Once redirection is in place, ongoing monitoring is essential to ensure everything continues to work as intended. Tools like Google Analytics and Google Search Console can help track your site's performance and identify potential issues with redirects, such as increased bounce rates or crawl errors. Paying attention to these metrics allows you to catch and correct any problems quickly, ensuring that your redirection setup continues to support your site's SEO and user experience goals effectively.

In Conclusion

In navigating the digital landscape of today’s internet, the decision between utilizing a WWW or non-WWW URL structure for your website emerges as more than a trivial choice; it’s a strategic move with deep implications for your online presence. This guide has traversed the technical terrains of DNS configurations, .htaccess and server block adjustments, and the pivotal role of SSL certificates, aiming to arm you with the knowledge necessary for making informed decisions about your website’s domain structure.

The journey through setting up redirects, whether from WWW to non-WWW or the inverse, is underscored by the objective to enhance your site’s SEO performance, bolster security, and provide a seamless user experience. By embracing plugins for WordPress users or diving into the intricacies of manual redirect configurations, you've seen how these actions contribute to a robust online presence, ensuring your website remains consistent, accessible, and optimized for search engines and visitors alike.

As we conclude, remember that the digital world is ever-evolving, and maintaining vigilance over your website’s redirection setup is crucial. Regular monitoring and updates ensure that your chosen domain structure continues to serve your site’s objectives, adapting to new SEO practices, technological advancements, and user expectations.

The path to mastering your website’s domain presence is ongoing, but with the insights and tools shared in this guide, you’re well-equipped to navigate it with confidence. May your site’s journey from WWW to non-WWW (or vice versa) mark the beginning of a refined, more search-engine-friendly, and user-centric online experience.

Frequently Asked Questions

Why is my site redirecting to www?

Your site might automatically redirect to the WWW version due to your web server's configuration or DNS settings. This can occur if your website is set up to favor the WWW version as the canonical URL, either through specific rules in your server's .htaccess file (for Apache servers) or server block configurations (for Nginx servers). Web hosting platforms often have settings that dictate this behavior, aiming to maintain consistency with the chosen domain structure.

If your website is WordPress, check your .htaccess file to see if there's a redirect set up there. If you've recently changed the domain structure an old .htaccess file might be causing you some troubles. 

Is it better to use www or non-www?

Choosing between WWW and non-WWW is largely a matter of personal preference, but there are technical considerations to keep in mind. Using WWW can be beneficial for managing cookies, CDN setups, and distinguishing between different types of traffic, as it technically allows for more flexibility with DNS, potentially aiding in load balancing and website performance. On the other hand, non-WWW domains are shorter, cleaner, and have become more popular for branding purposes.

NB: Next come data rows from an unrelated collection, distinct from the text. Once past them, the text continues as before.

theorem stoch_floor_black {m : Mask} (hm : m.toNat ≤ 254) : stoch .floor l m 0 = 0 := by
  have hlevel : stochLevel l m 0 = 0 := by
    rw [stochLevel, show (0 : Channel).toNat = 0 from rfl]
    omega
  apply BitVec.eq_of_toNat_eq
  rw [toNat_stoch_floor hl, hlevel, Nat.mul_zero, Nat.zero_div]
  rfl

/-- The greatest mask lifts black by one level. -/
theorem toNat_stoch_floor_black_255 : (stoch .floor l 255 0).toNat = 255 / l := by
  rw [toNat_stoch_floor hl, stochLevel, show l * (0 : Channel).toNat + (255 : Mask).toNat = 255 from Nat.zero_add _,
    Nat.div_self (by decide), Nat.min_eq_left hl, Nat.mul_one]

/-- R140 (d): under the mask 0 the clamp does nothing, and both roundings go down. -/
theorem toNat_stoch_floor_mask0 (c : Channel) :
    (stoch .floor l 0 c).toNat = 255 * (l * c.toNat / 255) / l ∧ stoch .floor l 0 c ≤ c := by
  have hlevel : stochLevel l 0 c = l * c.toNat / 255 :=
    Nat.min_eq_left (Nat.div_le_of_le_mul (Nat.mul_comm 255 l ▸ Nat.mul_le_mul_left l (Nat.le_of_lt_succ c.isLt)))
  rw [BitVec.le_def, toNat_stoch_floor hl, hlevel]
  exact ⟨rfl, Nat.div_le_of_le_mul (Nat.mul_div_le _ _)⟩

/-- R140 (e): a greater mask gives no smaller level, and scaling back keeps the order. -/
theorem stoch_floor_mono {m m' : Mask} (h : m ≤ m') (c : Channel) : stoch .floor l m c ≤ stoch .floor l m' c := by
  have hlevel : stochLevel l m c ≤ stochLevel l m' c :=
    min_le_min_right l (Nat.div_le_div_right (Nat.add_le_add_left h _))
  rw [BitVec.le_def, toNat_stoch_floor hl, toNat_stoch_floor hl]
  exact Nat.div_le_div_right (Nat.mul_le_mul_left 255 hlevel)

/-- R140 (c): the level q comes from the channel `255 * q / L` under the mask `255 * q mod L`. -/
theorem exists_stochLevel_eq (hl256 : l ≤ 256) {q : Nat} (hq : q ≤ l) :
    ∃ (m : Mask) (c : Channel), stochLevel l m c = q := by
  have hm : 255 * q % l < 2 ^ 8 := (Nat.mod_lt _ hl).trans_le hl256
  have hc : 255 * q / l < 2 ^ 8 :=
    Nat.lt_succ_of_le (Nat.div_le_of_le_mul (Nat.mul_comm 255 l ▸ Nat.mul_le_mul_left 255 hq))
  refine ⟨BitVec.ofNat 8 (255 * q % l), BitVec.ofNat 8 (255 * q / l), ?_⟩
  rw [stochLevel, BitVec.toNat_ofNat, BitVec.toNat_ofNat, Nat.mod_eq_of_lt hm, Nat.mod_eq_of_lt hc, Nat.div_add_mod,
    Nat.mul_div_cancel_left _ (by decide), Nat.min_eq_left hq]

end Level

theorem levels_pos {l : Nat} (h : l = 32 ∨ l = 64) : 0 < l := by omega

/-- The two fractions of R137 over their common denominator. -/
theorem floor_add_mask (l c m : Nat) : ⌊(l * (c / 255) + m / 255 : ℚ)⌋ = ((l * c + m) / 255 : Nat) := by
  have hfrac : (l * (c / 255) + m / 255 : ℚ) = (l * c + m : Nat) / (255 : Nat) := by push_cast; ring
  rw [hfrac, Rat.floor_natCast_div_natCast, Int.natCast_div]

/-- Settles O39: the level scaled back, its floor, and the widths at each number of levels. -/
theorem stochasticChannelFunction : Obligations.StochasticChannelFunction := by
  intro l hlevels m c
  have hm := m.isLt
  have hc := c.isLt
  refine ⟨toNat_stoch_floor (levels_pos hlevels) m c, floor_add_mask l c.toNat m.toNat, ?_⟩
  rcases hlevels with rfl | rfl <;> omega

/-- Settles O41: the laws of R140 from the level as a number, and the mask along a row. -/
theorem stochasticChannelLaws : Obligations.StochasticChannelLaws := by
  refine ⟨fun l hlevels m c => ?_, ⟨rfl, rfl⟩, fun l hlevels q hq => ?_,
    fun y x0 _ _ m => existsUnique_column_of_mask x0 y m⟩
  · have hl := levels_pos hlevels
    have hm := m.isLt
    exact ⟨level_ne_stochLevel_iff hl m c, by omega, stoch_floor_white hl m, stoch_floor_black hl,
      toNat_stoch_floor_black_255 hl, ⟨_, stochLevel_le l m c, toNat_stoch_floor hl m c⟩,
      toNat_stoch_floor_mask0 hl c, fun m' h => stoch_floor_mono hl h c, by omega⟩
  · obtain ⟨m, c, hlevel⟩ := exists_stochLevel_eq (levels_pos hlevels) (by omega) hq
    exact ⟨m, c, by rw [toNat_stoch_floor (levels_pos hlevels), hlevel]⟩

Both versions are equally effective from an SEO standpoint, as long as you consistently use one version and correctly set up redirects from one to the other.

How do I stop my website from redirecting?

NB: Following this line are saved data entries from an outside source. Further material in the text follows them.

/-- O35. R131: IN r,(C), with port and high lines from before the instruction, for every register and byte. That the
byte comes from the head of `portBytes`, which the read uses up, is log entry 6's form of `IoEnv`. -/
def Obligations.InRcReadsThePortAndSetsFlags : Prop :=
  ∀ (r : Reg) (s : State), ∃ t : State, exec (.inRC r) s = .next t ∧
    ∃ d : Byte, d = s.portByte (cat s.b s.c) ∧
    t.getReg r = d ∧ (∀ y : Reg, y ≠ r → t.getReg y = s.getReg y) ∧
    t.f.s = d.getLsbD 7 ∧ t.f.z = decide (d = 0x00#8) ∧ t.f.h = false ∧ t.f.n = false ∧ t.f.c = s.f.c ∧
    t.f.pv = !(d.getLsbD 0 ^^ d.getLsbD 1 ^^ d.getLsbD 2 ^^ d.getLsbD 3 ^^
      d.getLsbD 4 ^^ d.getLsbD 5 ^^ d.getLsbD 6 ^^ d.getLsbD 7) ∧
    t = { s with
      a := t.a, b := t.b, c := t.c, d := t.d, e := t.e, h := t.h, l := t.l, f := t.f
      portBytes := s.portBytes.tail, draws := t.draws
      history := s.history ++ [.ioRead (cat s.b s.c) d] } ∧
    ∀ x : Word, t.byteAt x = s.byteAt x

/-- O36. R132: INI. That the read uses up the head of `portBytes` is log entry 6's form of `IoEnv`. -/
def Obligations.IniTransfersOneByteIn : Prop :=
  ∀ s : State, ∃ t : State, exec .ini s = .next t ∧ s.TransfersIn t (s.hl + 1#16) s.pc

/-- O37. R133: one iteration of INIR (the flags of an iteration that does not end it by D12, log entry 20). That the
read uses up the head of `portBytes` is log entry 6's form of `IoEnv`. -/
def Obligations.InirTransfersOneByteInAndRepeats : Prop :=
  ∀ s : State, ∃ t : State, exec .inir s = .next t ∧ s.TransfersIn t (s.hl + 1#16) s.repeatPc

/-- O38. R134: IND. That the read uses up the head of `portBytes` is log entry 6's form of `IoEnv`. -/
def Obligations.IndTransfersOneByteIn : Prop :=
  ∀ s : State, ∃ t : State, exec .ind s = .next t ∧ s.TransfersIn t (s.hl - 1#16) s.pc

/-- O39. R135: one iteration of INDR (the flags of an iteration that does not end it by D12, log entry 20). That the
read uses up the head of `portBytes` is log entry 6's form of `IoEnv`. -/
def Obligations.IndrTransfersOneByteInAndRepeats : Prop :=
  ∀ s : State, ∃ t : State, exec .indr s = .next t ∧ s.TransfersIn t (s.hl - 1#16) s.repeatPc

/-! ### Output -/

/-- O40. R150: OUT (n),A; nothing changes but the history. -/
def Obligations.OutNaWritesThePort : Prop :=
  ∀ (n : Byte) (s : State), ∃ t : State, exec (.outNA n) s = .next t ∧
    t = { s with history := s.history ++ [.ioWrite (cat s.a n) s.a] } ∧ ∀ x : Word, t.byteAt x = s.byteAt x

/-- O41. R151: OUT (C),r; nothing changes but the history. -/
def Obligations.OutCrWritesThePort : Prop :=
  ∀ (r : Reg) (s : State), ∃ t : State, exec (.outCR r) s = .next t ∧
    t = { s with history := s.history ++ [.ioWrite (cat s.b s.c) (s.getReg r)] } ∧
    ∀ x : Word, t.byteAt x = s.byteAt x

/-- O42. R152: OUTI, with the decremented B on the high address lines. -/
def Obligations.OutiTransfersOneByteOut : Prop :=
  ∀ s : State, ∃ (t : State) (v : Byte), exec .outi s = .next t ∧ s.TransfersOut t v (s.hl + 1#16) s.pc

/-- O43. R153: one iteration of OTIR (the flags of an iteration that does not end it by D12, log entry 20). -/
def Obligations.OtirTransfersOneByteOutAndRepeats : Prop :=
  ∀ s : State, ∃ (t : State) (v : Byte), exec .otir s = .next t ∧ s.TransfersOut t v (s.hl + 1#16) s.repeatPc

/-- O44. R154: OUTD. -/
def Obligations.OutdTransfersOneByteOut : Prop :=
  ∀ s : State, ∃ (t : State) (v : Byte), exec .outd s = .next t ∧ s.TransfersOut t v (s.hl - 1#16) s.pc

/-- O45. R155: one iteration of OTDR (the flags of an iteration that does not end it by D12, log entry 20). -/
def Obligations.OtdrTransfersOneByteOutAndRepeats : Prop :=
  ∀ s : State, ∃ (t : State) (v : Byte), exec .otdr s = .next t ∧ s.TransfersOut t v (s.hl - 1#16) s.repeatPc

To stop your website from redirecting from non-WWW to WWW (or vice versa), you'll need to adjust your website's server configuration. This involves editing the .htaccess file on Apache servers or the server block configuration files on Nginx servers to remove or modify the redirection rules. If you're using a content management system like WordPress, you might also need to check if any plugins or settings within your CMS are enforcing these redirects.

Additionally, ensure your DNS settings do not automatically enforce a particular version of your domain by default.